*Assignment*: Please take the records that follow and repeat exactly the lines starting with the line with "(emitFrame s).decDone = s.decDone := rfl" and going on through the line with "(noEmission s).frmLen = s.frmLen := rfl".

═════ Records provided ═════

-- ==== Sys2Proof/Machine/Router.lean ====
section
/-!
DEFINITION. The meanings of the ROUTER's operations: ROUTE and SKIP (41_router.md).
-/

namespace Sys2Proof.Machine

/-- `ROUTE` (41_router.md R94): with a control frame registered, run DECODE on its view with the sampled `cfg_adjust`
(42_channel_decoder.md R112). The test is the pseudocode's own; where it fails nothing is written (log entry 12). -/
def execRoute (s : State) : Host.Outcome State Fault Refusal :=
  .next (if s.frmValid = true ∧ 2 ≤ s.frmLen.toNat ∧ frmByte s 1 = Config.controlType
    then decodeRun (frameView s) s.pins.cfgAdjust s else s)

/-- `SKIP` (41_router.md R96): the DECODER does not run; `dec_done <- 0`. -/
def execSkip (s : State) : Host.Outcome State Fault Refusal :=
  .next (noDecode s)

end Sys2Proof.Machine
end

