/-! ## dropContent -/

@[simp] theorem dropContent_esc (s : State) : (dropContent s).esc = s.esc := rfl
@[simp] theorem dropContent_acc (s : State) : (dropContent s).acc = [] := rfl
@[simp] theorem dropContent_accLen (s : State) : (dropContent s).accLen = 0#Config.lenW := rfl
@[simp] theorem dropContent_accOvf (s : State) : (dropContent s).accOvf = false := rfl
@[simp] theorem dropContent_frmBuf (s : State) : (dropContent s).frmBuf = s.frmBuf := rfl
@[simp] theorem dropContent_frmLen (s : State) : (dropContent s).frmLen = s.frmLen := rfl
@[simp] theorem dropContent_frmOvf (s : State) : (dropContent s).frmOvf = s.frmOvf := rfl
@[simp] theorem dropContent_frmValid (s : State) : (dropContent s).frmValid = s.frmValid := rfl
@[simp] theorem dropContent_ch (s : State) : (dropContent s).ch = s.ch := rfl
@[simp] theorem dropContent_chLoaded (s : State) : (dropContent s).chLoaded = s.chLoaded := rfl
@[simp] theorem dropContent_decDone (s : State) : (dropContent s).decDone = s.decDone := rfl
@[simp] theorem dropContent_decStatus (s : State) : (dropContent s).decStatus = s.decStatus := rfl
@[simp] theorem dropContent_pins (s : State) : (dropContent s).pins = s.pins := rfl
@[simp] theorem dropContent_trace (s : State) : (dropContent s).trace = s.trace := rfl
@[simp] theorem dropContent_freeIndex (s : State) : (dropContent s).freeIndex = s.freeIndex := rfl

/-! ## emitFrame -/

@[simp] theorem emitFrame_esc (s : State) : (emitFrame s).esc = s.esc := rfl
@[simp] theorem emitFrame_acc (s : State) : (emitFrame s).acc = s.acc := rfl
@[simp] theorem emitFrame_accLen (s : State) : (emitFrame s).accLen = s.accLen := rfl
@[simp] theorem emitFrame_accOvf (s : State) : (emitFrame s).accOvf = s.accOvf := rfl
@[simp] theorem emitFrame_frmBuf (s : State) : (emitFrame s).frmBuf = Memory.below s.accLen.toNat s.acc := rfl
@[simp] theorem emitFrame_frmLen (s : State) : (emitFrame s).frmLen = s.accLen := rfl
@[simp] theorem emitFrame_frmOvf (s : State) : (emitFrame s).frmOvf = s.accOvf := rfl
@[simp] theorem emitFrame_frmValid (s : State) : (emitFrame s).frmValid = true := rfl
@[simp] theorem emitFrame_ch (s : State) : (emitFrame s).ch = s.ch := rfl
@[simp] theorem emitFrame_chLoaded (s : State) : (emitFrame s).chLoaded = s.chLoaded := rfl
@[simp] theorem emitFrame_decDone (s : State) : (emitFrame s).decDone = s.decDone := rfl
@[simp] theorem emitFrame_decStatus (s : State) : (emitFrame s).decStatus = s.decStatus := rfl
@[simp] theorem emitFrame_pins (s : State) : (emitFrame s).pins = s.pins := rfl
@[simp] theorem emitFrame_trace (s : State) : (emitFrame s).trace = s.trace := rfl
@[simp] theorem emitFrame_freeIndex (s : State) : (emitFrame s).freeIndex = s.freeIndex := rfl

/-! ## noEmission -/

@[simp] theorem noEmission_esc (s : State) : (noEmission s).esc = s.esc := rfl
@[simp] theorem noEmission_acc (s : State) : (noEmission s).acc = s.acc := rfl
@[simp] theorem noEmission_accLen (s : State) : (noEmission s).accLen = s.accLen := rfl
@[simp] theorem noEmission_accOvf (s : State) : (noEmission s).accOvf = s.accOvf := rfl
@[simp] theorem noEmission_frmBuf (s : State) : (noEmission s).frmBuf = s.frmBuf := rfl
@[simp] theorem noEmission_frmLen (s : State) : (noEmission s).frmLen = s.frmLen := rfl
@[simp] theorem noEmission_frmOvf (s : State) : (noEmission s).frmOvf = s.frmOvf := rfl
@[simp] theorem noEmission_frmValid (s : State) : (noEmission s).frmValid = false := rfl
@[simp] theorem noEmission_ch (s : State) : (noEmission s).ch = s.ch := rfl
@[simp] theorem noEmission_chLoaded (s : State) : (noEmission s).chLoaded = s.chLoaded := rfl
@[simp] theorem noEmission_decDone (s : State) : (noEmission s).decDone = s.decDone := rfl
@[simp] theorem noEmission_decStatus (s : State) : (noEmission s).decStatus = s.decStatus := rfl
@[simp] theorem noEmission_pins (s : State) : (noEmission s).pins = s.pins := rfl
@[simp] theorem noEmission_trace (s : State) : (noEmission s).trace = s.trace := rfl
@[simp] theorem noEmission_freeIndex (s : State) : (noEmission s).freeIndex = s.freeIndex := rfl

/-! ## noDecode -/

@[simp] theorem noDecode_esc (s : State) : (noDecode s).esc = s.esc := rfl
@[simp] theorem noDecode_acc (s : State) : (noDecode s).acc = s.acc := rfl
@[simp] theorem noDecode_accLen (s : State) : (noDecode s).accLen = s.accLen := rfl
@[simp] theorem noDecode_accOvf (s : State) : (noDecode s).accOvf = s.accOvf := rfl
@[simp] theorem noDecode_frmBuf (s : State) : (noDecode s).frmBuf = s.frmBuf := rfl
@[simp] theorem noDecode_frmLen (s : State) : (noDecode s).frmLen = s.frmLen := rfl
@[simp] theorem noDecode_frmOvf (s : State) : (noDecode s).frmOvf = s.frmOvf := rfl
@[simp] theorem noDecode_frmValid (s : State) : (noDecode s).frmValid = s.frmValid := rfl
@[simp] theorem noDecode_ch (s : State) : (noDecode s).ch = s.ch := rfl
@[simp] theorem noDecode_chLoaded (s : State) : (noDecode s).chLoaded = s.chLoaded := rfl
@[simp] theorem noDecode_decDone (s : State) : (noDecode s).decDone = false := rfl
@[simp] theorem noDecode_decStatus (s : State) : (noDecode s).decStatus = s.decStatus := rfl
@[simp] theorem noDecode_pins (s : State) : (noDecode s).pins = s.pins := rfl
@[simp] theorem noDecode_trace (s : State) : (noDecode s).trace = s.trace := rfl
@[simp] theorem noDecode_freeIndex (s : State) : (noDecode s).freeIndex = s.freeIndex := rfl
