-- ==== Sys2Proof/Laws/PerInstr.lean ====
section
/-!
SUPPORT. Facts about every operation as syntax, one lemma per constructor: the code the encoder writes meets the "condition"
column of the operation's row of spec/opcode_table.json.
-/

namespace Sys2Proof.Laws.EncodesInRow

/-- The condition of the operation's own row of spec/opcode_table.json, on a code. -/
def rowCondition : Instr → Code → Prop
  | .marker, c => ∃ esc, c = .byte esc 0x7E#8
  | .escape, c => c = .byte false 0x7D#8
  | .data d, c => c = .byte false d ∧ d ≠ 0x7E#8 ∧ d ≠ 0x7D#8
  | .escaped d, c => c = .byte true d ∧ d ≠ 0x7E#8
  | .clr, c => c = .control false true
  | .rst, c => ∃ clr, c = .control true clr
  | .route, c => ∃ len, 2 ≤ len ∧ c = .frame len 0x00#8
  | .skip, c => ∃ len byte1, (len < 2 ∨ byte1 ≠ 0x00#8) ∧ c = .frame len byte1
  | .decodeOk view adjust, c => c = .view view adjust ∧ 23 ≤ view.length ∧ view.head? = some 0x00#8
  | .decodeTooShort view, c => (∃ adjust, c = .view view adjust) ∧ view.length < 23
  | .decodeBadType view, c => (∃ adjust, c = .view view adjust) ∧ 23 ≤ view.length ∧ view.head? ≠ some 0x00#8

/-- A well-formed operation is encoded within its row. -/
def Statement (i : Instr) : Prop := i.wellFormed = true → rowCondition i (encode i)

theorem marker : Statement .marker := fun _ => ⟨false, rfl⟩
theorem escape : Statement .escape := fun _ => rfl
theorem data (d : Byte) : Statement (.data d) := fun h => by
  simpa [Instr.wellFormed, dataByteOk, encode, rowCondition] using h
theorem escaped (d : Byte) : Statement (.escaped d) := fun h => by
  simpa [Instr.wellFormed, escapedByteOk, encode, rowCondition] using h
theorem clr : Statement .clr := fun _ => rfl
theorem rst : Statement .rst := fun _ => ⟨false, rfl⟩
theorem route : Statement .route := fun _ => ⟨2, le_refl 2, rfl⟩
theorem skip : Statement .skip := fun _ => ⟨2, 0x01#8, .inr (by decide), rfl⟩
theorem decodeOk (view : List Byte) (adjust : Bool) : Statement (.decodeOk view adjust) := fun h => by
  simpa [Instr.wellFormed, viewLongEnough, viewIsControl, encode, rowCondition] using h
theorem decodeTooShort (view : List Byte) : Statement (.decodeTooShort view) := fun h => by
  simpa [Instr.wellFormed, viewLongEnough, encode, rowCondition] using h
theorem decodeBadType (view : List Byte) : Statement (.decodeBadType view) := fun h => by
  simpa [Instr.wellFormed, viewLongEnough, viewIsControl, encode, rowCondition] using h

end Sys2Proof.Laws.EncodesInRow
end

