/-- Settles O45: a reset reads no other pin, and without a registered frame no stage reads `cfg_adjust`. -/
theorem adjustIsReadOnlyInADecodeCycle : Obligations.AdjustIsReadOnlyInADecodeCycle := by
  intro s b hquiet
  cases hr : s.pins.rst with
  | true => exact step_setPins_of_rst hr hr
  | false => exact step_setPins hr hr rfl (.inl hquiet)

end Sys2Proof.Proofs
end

═════

*Result of this task*:
@[simp] theorem emitFrame_decDone (s : State) : (emitFrame s).decDone = s.decDone := rfl
@[simp] theorem emitFrame_decStatus (s : State) : (emitFrame s).decStatus = s.decStatus := rfl
@[simp] theorem emitFrame_pins (s : State) : (emitFrame s).pins = s.pins := rfl
@[simp] theorem emitFrame_trace (s : State) : (emitFrame s).trace = s.trace := rfl
@[simp] theorem emitFrame_freeIndex (s : State) : (emitFrame s).freeIndex = s.freeIndex := rfl

/-! ## noEmission -/

@[simp] theorem noEmission_esc (s : State) : (noEmission s).esc = s.esc := rfl
@[simp] theorem noEmission_acc (s : State) : (noEmission s).acc = s.acc := rfl
@[simp] theorem noEmission_accLen (s : State) : (noEmission s).accLen = s.accLen := rfl
@[simp] theorem noEmission_accOvf (s : State) : (noEmission s).accOvf = s.accOvf := rfl
@[simp] theorem noEmission_frmBuf (s : State) : (noEmission s).frmBuf = s.frmBuf := rfl
@[simp] theorem noEmission_frmLen (s : State) : (noEmission s).frmLen = s.frmLen := rfl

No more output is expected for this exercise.